After twenty years of successful school leadership, it has been demonstrated that multidisciplinary collaboration through the Violence Threat Risk Assessment (VTRA™) model and protocol improves both assessment and intervention in a variety of applications (Randazzo & Cameron, 2012). Most importantly, if there is not a clear protocol for how collaboration will look, what roles each discipline (or agency) will play, and what criteria will be used to determine the level of risk and plan interventions, the common outcome is limited in success. VTRA’s™ Community Protocol was developed for small towns and cities; large urban areas and regions have formal written agreements that bind leading agencies and service providers together for a common and consistent practice regarding assessment, prevention, and intervention for violence risk in its’ many forms (Cameron et al., 2019).

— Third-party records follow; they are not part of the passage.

-- ==== Sys2Proof/Machine/DoRegs.lean ====
section
/-!
DEFINITION. The commands that are register writes and reads, and the ends of the loads they start.
-/
namespace Sys2Proof.Machine

/-- LOAD (R174). -/
def execLoad (r : Requester) (cr : Crew) : State → Host.Outcome State Fault Refusal :=
  answer fun c => writeReg c r (crewPage cr) 0x10C 1

/-- PROGRAM_LOAD (R175). -/
def execProgramLoad (cr : Crew) : State → Host.Outcome State Fault Refusal :=
  answer fun c => programLoadEnd c cr

/-- DISCARD (R210). -/
def execDiscard (r : Requester) (cr : Crew) : State → Host.Outcome State Fault Refusal :=
  answer fun c => writeReg c r (crewPage cr) 0x10C 2

/-- ENG_LOAD (R285). -/
def execEngLoad (r : Requester) (e : Fin 8) : State → Host.Outcome State Fault Refusal :=
  answer fun c => writeReg c r (engPage e) 0x04C 1

/-- LOOP_SET_LOAD (R286). -/
def execLoopSetLoad (e : Fin 8) : State → Host.Outcome State Fault Refusal :=
  answer fun c => setLoadEnd c e

/-- ENG_DISCARD (R292). -/
def execEngDiscard (r : Requester) (e : Fin 8) : State → Host.Outcome State Fault Refusal :=
  answer fun c => writeReg c r (engPage e) 0x04C 2

/-- HS_LOAD (R325). -/
def execHsLoad (r : Requester) : State → Host.Outcome State Fault Refusal :=
  answer fun c => writeReg c r 0x18 0x04C 1

/-- HEAT_SET_LOAD (R325). -/
def execHeatSetLoad : State → Host.Outcome State Fault Refusal :=
  answer fun c => heatLoadEnd c

/-- HS_DISCARD (R326). -/
def execHsDiscard (r : Requester) : State → Host.Outcome State Fault Refusal :=
  answer fun c => writeReg c r 0x18 0x04C 2

/-- TE_LOAD (R325). -/
def execTeLoad (r : Requester) (t : Fin 2) : State → Host.Outcome State Fault Refusal :=
  answer fun c => writeReg c r (engPage (t + 8)) 0x04C 1

/-- TABLE_SET_LOAD (R325). -/
def execTableSetLoad (t : Fin 2) : State → Host.Outcome State Fault Refusal :=
  answer fun c => setLoadEnd c (t + 8)

/-- TE_DISCARD (R329). -/
def execTeDiscard (r : Requester) (t : Fin 2) : State → Host.Outcome State Fault Refusal :=
  answer fun c => writeReg c r (engPage (t + 8)) 0x04C 2

/-- TRIM_APPLY (R189). -/
def execTrimApply (r : Requester) (cr : Crew) (count : Fin 32) : State → Host.Outcome State Fault Refusal :=
  answer fun c => writeReg c r (crewPage cr) 0x124 (pack [(1, 8, 8), (count, 4, 0)])

/-- TUNE_APPLY (R288). -/
def execTuneApply (r : Requester) (e : Fin 8) (j : Fin 64) : State → Host.Outcome State Fault Refusal :=
  answer fun c => writeReg c r (engPage e) 0x06C (pack [(1, 16, 16), (j, 5, 0)])

/-- TPOINT_APPLY (R330). -/
def execTpointApply (r : Requester) (t : Fin 2) (j : Fin 16) (index : BitVec 8) (value : BitVec 16) :
    State → Host.Outcome State Fault Refusal :=
  answer fun c =>
    writeReg c r (engPage (t + 8)) 0x060
    (pack [(1, 31, 31), (j, 27, 24), (index.toNat, 23, 16), (value.toNat, 15, 0)])

/-- FORCE_ENTRY (R194). -/
def execForceEntry (r : Requester) (cr : Crew) (v : Word) : State → Host.Outcome State Fault Refusal :=
  answer fun c => writeReg c r (crewPage cr) 0x138 v

/-- FORCE_VALUE (R194). -/
def execForceValue (r : Requester) (cr : Crew) (v : Word) : State → Host.Outcome State Fault Refusal :=
  answer fun c => writeReg c r (crewPage cr) 0x134 v

/-- BP_WRITE (R214). -/
def execBpWrite (r : Requester) (n : Fin 8) (v : Word) : State → Host.Outcome State Fault Refusal :=
  answer fun c => writeReg c r 9 (0x140 + 4 * n) v

/-- COX_TEST_ARM (R249). -/
def execCoxTestArm (r : Requester) (cr : Crew) (core : Fin 4) : State → Host.Outcome State Fault Refusal :=
  answer fun c => writeReg c r (crewPage cr) 0x068 (pack [(core, 2, 1), (1, 0, 0)])

/-- COX_TEST_DISARM (R249). -/
def execCoxTestDisarm (r : Requester) (cr : Crew) (core : Fin 4) :
    State → Host.Outcome State Fault Refusal :=
  answer fun c => writeReg c r (crewPage cr) 0x068 (pack [(core, 2, 1)])

/-- LOOP_MODE_WRITE (R267). -/
def execLoopModeWrite (r : Requester) (e : Fin 8) (j : Fin 64) (v : Word) :
    State → Host.Outcome State Fault Refusal :=
  answer fun c => writeReg c r (engPage e) (0x800 + 4 * j) v

/-- TLOOP_MODE_WRITE (R302). -/
def execTloopModeWrite (r : Requester) (t : Fin 2) (j : Fin 16) (v : Word) :
    State → Host.Outcome State Fault Refusal :=
  answer fun c => writeReg c r (engPage (t + 8)) (0x800 + 4 * j) v

/-- HEAT_MODE_WRITE (R327). -/
def execHeatModeWrite (r : Requester) (h : Fin 16) (v : Word) : State → Host.Outcome State Fault Refusal :=
  answer fun c => writeReg c r 0x18 (0x800 + 4 * h) v

/-- STROKE_CFG_WRITE (R122). -/
def execStrokeCfgWrite (r : Requester) (v : Word) : State → Host.Outcome State Fault Refusal :=
  answer fun c => writeReg c r 2 0x040 v

/-- PEAK_CLEAR (R126). -/
def execPeakClear (r : Requester) (pct : BitVec 8) : State → Host.Outcome State Fault Refusal :=
  answer fun c => writeReg c r 2 0x060 (pack [(1, 8, 8), (pct.toNat, 7, 0)])

/-- SENSOR_CLEAR (R640). -/
def execSensorClear (r : Requester) : State → Host.Outcome State Fault Refusal :=
  answer fun c => writeReg c r 0x7A 0x174 1

/-- HS_ALLOW_WRITE (R587). -/
def execHsAllowWrite (r : Requester) (s : Fin 16) (v : Word) : State → Host.Outcome State Fault Refusal :=
  answer fun c => writeReg c r 0x72 (0x108 + 16 * s) v

/-- HS_CLOSE (R582). -/
def execHsClose (r : Requester) (s : Fin 16) : State → Host.Outcome State Fault Refusal :=
  answer fun c => writeReg c r 0x72 0x050 (pack [(1, 4, 4), (s, 3, 0)])

/-- RESYNC (R424). -/
def execResync (r : Requester) : State → Host.Outcome State Fault Refusal :=
  answer fun c => writeReg c r 0x28 0x050 1

/-- SLEEP (R549). -/
def execSleep (r : Requester) (n : Fin 16) : State → Host.Outcome State Fault Refusal :=
  answer fun c => writeReg c r (canPage n) 0x044 1

/-- CAN_WAKE (R550). -/
def execCanWake (r : Requester) (n : Fin 16) : State → Host.Outcome State Fault Refusal :=
  answer fun c => writeReg c r (canPage n) 0x044 2

/-- RECOVER (R555). -/
def execRecover (r : Requester) (n : Fin 16) : State → Host.Outcome State Fault Refusal :=
  answer fun c => writeReg c r (canPage n) 0x044 3

/-- ID_CLASH_CLEAR (R548). -/
def execIdClashClear (r : Requester) (n : Fin 16) : State → Host.Outcome State Fault Refusal :=
  answer fun c => writeReg c r (canPage n) 0x098 0x20000000

/-- BLOCK_ENABLE (R71). -/
def execBlockEnable (r : Requester) (p : Fin 128) (drain : BitVec 8) :
    State → Host.Outcome State Fault Refusal :=
  answer fun c => writeReg c r p 0x008 (pack [(drain.toNat, 15, 8), (1, 0, 0)])

/-- BLOCK_DISABLE (R71). -/
def execBlockDisable (r : Requester) (p : Fin 128) (drain : BitVec 8) :
    State → Host.Outcome State Fault Refusal :=
  answer fun c => writeReg c r p 0x008 (pack [(drain.toNat, 15, 8)])

/-- SOFT_RESET (R611). -/
def execSoftReset (r : Requester) (p : Fin 128) (drain : BitVec 8) :
    State → Host.Outcome State Fault Refusal :=
  answer fun c => writeReg c r p 0x008 (pack [(drain.toNat, 15, 8), (1, 4, 4)])

/-- BLOCK_RESET (R611). -/
def execBlockReset (p : Fin 128) : State → Host.Outcome State Fault Refusal :=
  answer fun c => blockReleased c p

/-- DRAIN_END (R71). -/
def execDrainEnd (p : Fin 128) : State → Host.Outcome State Fault Refusal :=
  answer fun c => Sys2Proof.Machine.drainEnd c p

/-- DRAIN_ABORT (R71). -/
def execDrainAbort (p : Fin 128) : State → Host.Outcome State Fault Refusal :=
  answer fun c => Sys2Proof.Machine.drainAbort c p

/-- BLK_CAUSE_CLEAR (R57). -/
def execBlkCauseClear (r : Requester) (p : Fin 128) (v : Word) : State → Host.Outcome State Fault Refusal :=
  answer fun c => writeReg c r p 0x010 v

/-- TEST_CAUSE (R58). -/
def execTestCause (r : Requester) (p : Fin 128) (v : Word) : State → Host.Outcome State Fault Refusal :=
  answer fun c => writeReg c r p 0x01C v

/-- REGISTER_WRITE (R61). -/
def execRegisterWrite (r : Requester) (addr : Word) (full : Bool) (v : Word) :
    State → Host.Outcome State Fault Refusal :=
  answer fun c => (regWrite c r addr.toNat full v).2

/-- STROKE_TIME_LO_READ (R124). -/
def execStrokeTimeLoRead (r : Requester) : State → Host.Outcome State Fault Refusal :=
  answer fun c => readReg c r 2 0x04C

/-- DRIVE_NO_LO_READ (R208). -/
def execDriveNoLoRead (r : Requester) (cr : Crew) : State → Host.Outcome State Fault Refusal :=
  answer fun c => readReg c r (crewPage cr) 0x118

/-- WINDOW_READ (R655). -/
def execWindowRead (r : Requester) (k : Fin 64) : State → Host.Outcome State Fault Refusal :=
  answer fun c => readReg c r 0x78 (0x800 + 32 * k)

end Sys2Proof.Machine
end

One factor that also determined whether schools and their professional partners would excel in the practice was their history of collaboration. School system dynamics that were open, healthy, and functional were more likely to embrace high-level collaborative practices. This is because naturally open leaders understood that the base rate for a school shooting was low but the level of fear of those in the system increased when high profile school shootings occurred elsewhere. Second, they also understood the broader applications of VTRA™ as a process to support high-risk students who may not pose a risk to commit a school shooting but were on a path to other forms of violence or suicide. Third, leaders were open to the possibility that a shooting could happen anywhere, including their school, and preferred a multidisciplinary team to accurately assess the situation. Schools that were closed, emotionally toxic, and fragmented either refused to be trained in violence prevention or participated in the training but refused to apply it. The common denominator for many of those closed systems was that they had experienced prior traumas (including other forms of violence in the past) and determined that if they denied the impact, it meant the trauma no longer affected them. Whether they knew it or not, they became traumatically closed systems.